I’ve also been engaging with Zoe Todd's work this week, and encountering it brought a wave of relief and excitement. From what I'm learning of her scholarship, I think she's advocating for an anthropology that listens like a fish: a whole-body attunement to our environment, including the human and other-than-human beings in it. It’s a listening that gets underneath what’s being said, that can hear what’s not being said. There's a place for this in anthropology. I recognize this way of listening from my training in eco-therapy, authentic relating, and somatic coaching.
I don't yet know how I'll work with this as an anthropologist or ethnographer. But there's something about this tension of feeling and being felt. I think to be a good anthropologist requires this deep listening – yet how do I not be overwhelmed by it?
I'm reminded of what Rachel Blackman has said to me: that my single human body isn't meant to hold the world's suffering. That's the same form of narcissism and hyper-individualism (my words, not Rachel's) that got us into this mess in the first place. Holding this requires a collective response, collective care, community.

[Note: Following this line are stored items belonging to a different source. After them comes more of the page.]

-- ==== Sys2Proof/Tests/Witnesses.lean ====
section
/-!
SUPPORT. For each obligation with hypotheses, concrete states and operands that meet them, at the bounds its clauses name:
`witness_<obligation>`, with a suffix where an obligation has several. They are plain data, and nothing here runs for many
steps.
-/

open Sys2Proof Sys2Proof.Machine
namespace Sys2Proof.Tests
set_option Elab.async false

/-- Reset, with cell 0 running and changed by `f`. -/
def runs (f : CellState → CellState) : State := State.reset.setCell 0 (f { State.reset.cell 0 with st := .running })

/-- A cell that runs from its bank, nothing else. -/
def base0 : State := runs id

/-- A command with word `w` and no descriptors. -/
def cmd (w : QWord) : QCmd := ⟨w, 0, 0, 0, 0, 0, 0, 1, false, Past.none⟩

/-- It started at 0 and has nothing on its way. -/
def going (w : QWord) : RunCmd := ⟨cmd w, 0, 0, [], [], none, false, none, false, false⟩

theorem witness_CommandsWaitInOrder : ∃ s t : State, s.pending = [.moduleIdAssign 5] ∧ step s = .next t ∧ t.modId = 5 :=
  ⟨{ State.reset with pending := [.moduleIdAssign 5] }, _, rfl, rfl, rfl⟩
theorem witness_RollbackCountersNeverFall : ∃ s t : State, s.fw.floor = 3 ∧ step s = .next t :=
  ⟨{ State.reset with fw := { State.reset.fw with floor := 3 } }, _, rfl, rfl⟩
theorem witness_StepTakesTheFrontCommand : State.reset.pending = [] := rfl
theorem witness_ModuleReady : (∃ r, State.reset.fw.run = some r ∧ r.step = 14 ∧ r.bundle = none) ∧
    State.reset.fw.waiting = [] ∧ State.reset.hif.expired = false ∧ State.reset.rcv.deferred = [] ∧
    State.reset.pwr.main = true ∧ State.reset.pwr.aux = true ∧ State.reset.pwr.inrush ≠ .opened ∧
    (8 : BitVec 4).toNat ≤ 8 ∧ 105 ≤ (105 : BitVec 8).toNat ∧ (3799 : BitVec 16).toNat < 3800 ∧ 5900 < (5901 : BitVec 16).toNat := by
  refine ⟨⟨_, rfl, ?_⟩, ?_⟩ <;> decide
theorem witness_CoreHypotheses : let c := base0.cell 0
    cellOk 0 = true ∧ cellOk 0x78F = true ∧ c.Issues 0 ∧ c.Fits ∧ c.core.pushed = 0 ∧ c.core.pClaim &&& 1 = 0 ∧
    c.FreeS 0xFFFFFFFF 0xFFFFFFFF ∧ c.FreeP 0xFF 0xFF := by decide +kernel
theorem witness_ScalarArithmeticResults : let f (o : BitVec 22) : BitVec 7 := o.extractLsb' 0 7
    (f 0x12).toNat ≤ 0x12 ∧ 0x13 ≤ (f 0x13).toNat ∧ (f 0x15).toNat ≤ 0x15 ∧ fB 0x15 = 0 ∧
    ((31#22).extractLsb' 5 7 : BitVec 7) = 0 ∧ (0xFFFF#22).getLsbD 16 = false := by decide +kernel
theorem witness_DivisionCorners : let s := runs fun c => c.writeS 1 0x80000000 |>.writeS 2 0xFFFFFFFF
    let c := s.cell 0
    let o : BitVec 22 := 0x0B#22 + (1 <<< 12) + (3 <<< 7)
    let p : BitVec 22 := 0x0D#22 + (1 <<< 12) + (2 <<< 7)
    c.Issues 0 ∧ c.Fits ∧ c.FreeS (bit5 (fA o) ||| bit5 (fB o)) (bit5 (fD o)) ∧ c.sReg (fB o) = 0 ∧
    c.FreeS (bit5 (fA p) ||| bit5 (fB p)) (bit5 (fD p)) ∧ c.sReg (fA p) = 0x80000000 ∧ c.sReg (fB p) = 0xFFFFFFFF ∧
    (o.extractLsb' 0 7 : BitVec 7) = 0x0B ∧ (p.extractLsb' 0 7 : BitVec 7) = 0x0D := by decide +kernel
/-- A running cell whose base register holds `x`. -/
def at' (o : BitVec 22) (x : BitVec 40) : CellState := (runs fun c => c.writeA (fBase o) x).cell 0
/-- The last `size` bytes of the data memory and of the cell store may be loaded. -/
def lastOf (d : BitVec 40) (size : Nat) (o : BitVec 22) : Bool := decide <|
  (at' o (0x10000 - d)).Issues 0 ∧ (at' o (0x10000 - d)).InDmem (memAddr (at' o (0x10000 - d)) o size).1 size ∧
  (at' o (0x1300000 - d)).Issues 0 ∧ (at' o (0x1300000 - d)).InStore (memAddr (at' o (0x1300000 - d)) o size).1 size
theorem witness_LoadResults : lastOf 1 1 0 && lastOf 2 2 0x800 && lastOf 4 4 0x1000 := by decide +kernel
theorem witness_AddressLoadsAndStores : fMode 0 ≠ 3 ∧ (0#22).getLsbD 17 = false ∧ lastOf 8 8 0 = true ∧ lastOf 16 16 0 = true := by
  decide +kernel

Perhaps that's a form of community action. On many days, all I can do is ask the more-than-human bodies around me that are bigger than me – the trees, the sky, the Earth herself – to help me hold it all. When I do that, something shifts. There's the exhale I allow myself when I imagine sharing the weight. There's the act of asking itself, and the humility in that. There's the refusal to conform to neoliberal individualism, the refusal to believe I must carry this alone.
I've been delighted to encounter these threads of my professional life here in anthropology. It gives me hope for the discipline and my place in it. It doesn't make the daily encounters with lived experiences of violence in the literature any easier to be with. But maybe sensitivity isn't a weakness to overcome; maybe it's a form of knowledge. Maybe it's exactly the kind of listening and attentiveness we need in response to the polycrisis.
For myself, I'm learning to allow myself to be the kind of anthropologist I want to be, rather than conforming to an intellectual stereotype or continuing to reproduce anthropology's colonial, extractive past. I'm learning that staying open-hearted might not be a liability but a practice, one that requires community, more-than-human relations, and the courage to keep feeling even when it hurts.
What if our sensitivities are actually forms of knowing? What if the work isn't to build thicker skin, but to build stronger webs of care that can hold us as we stay tender?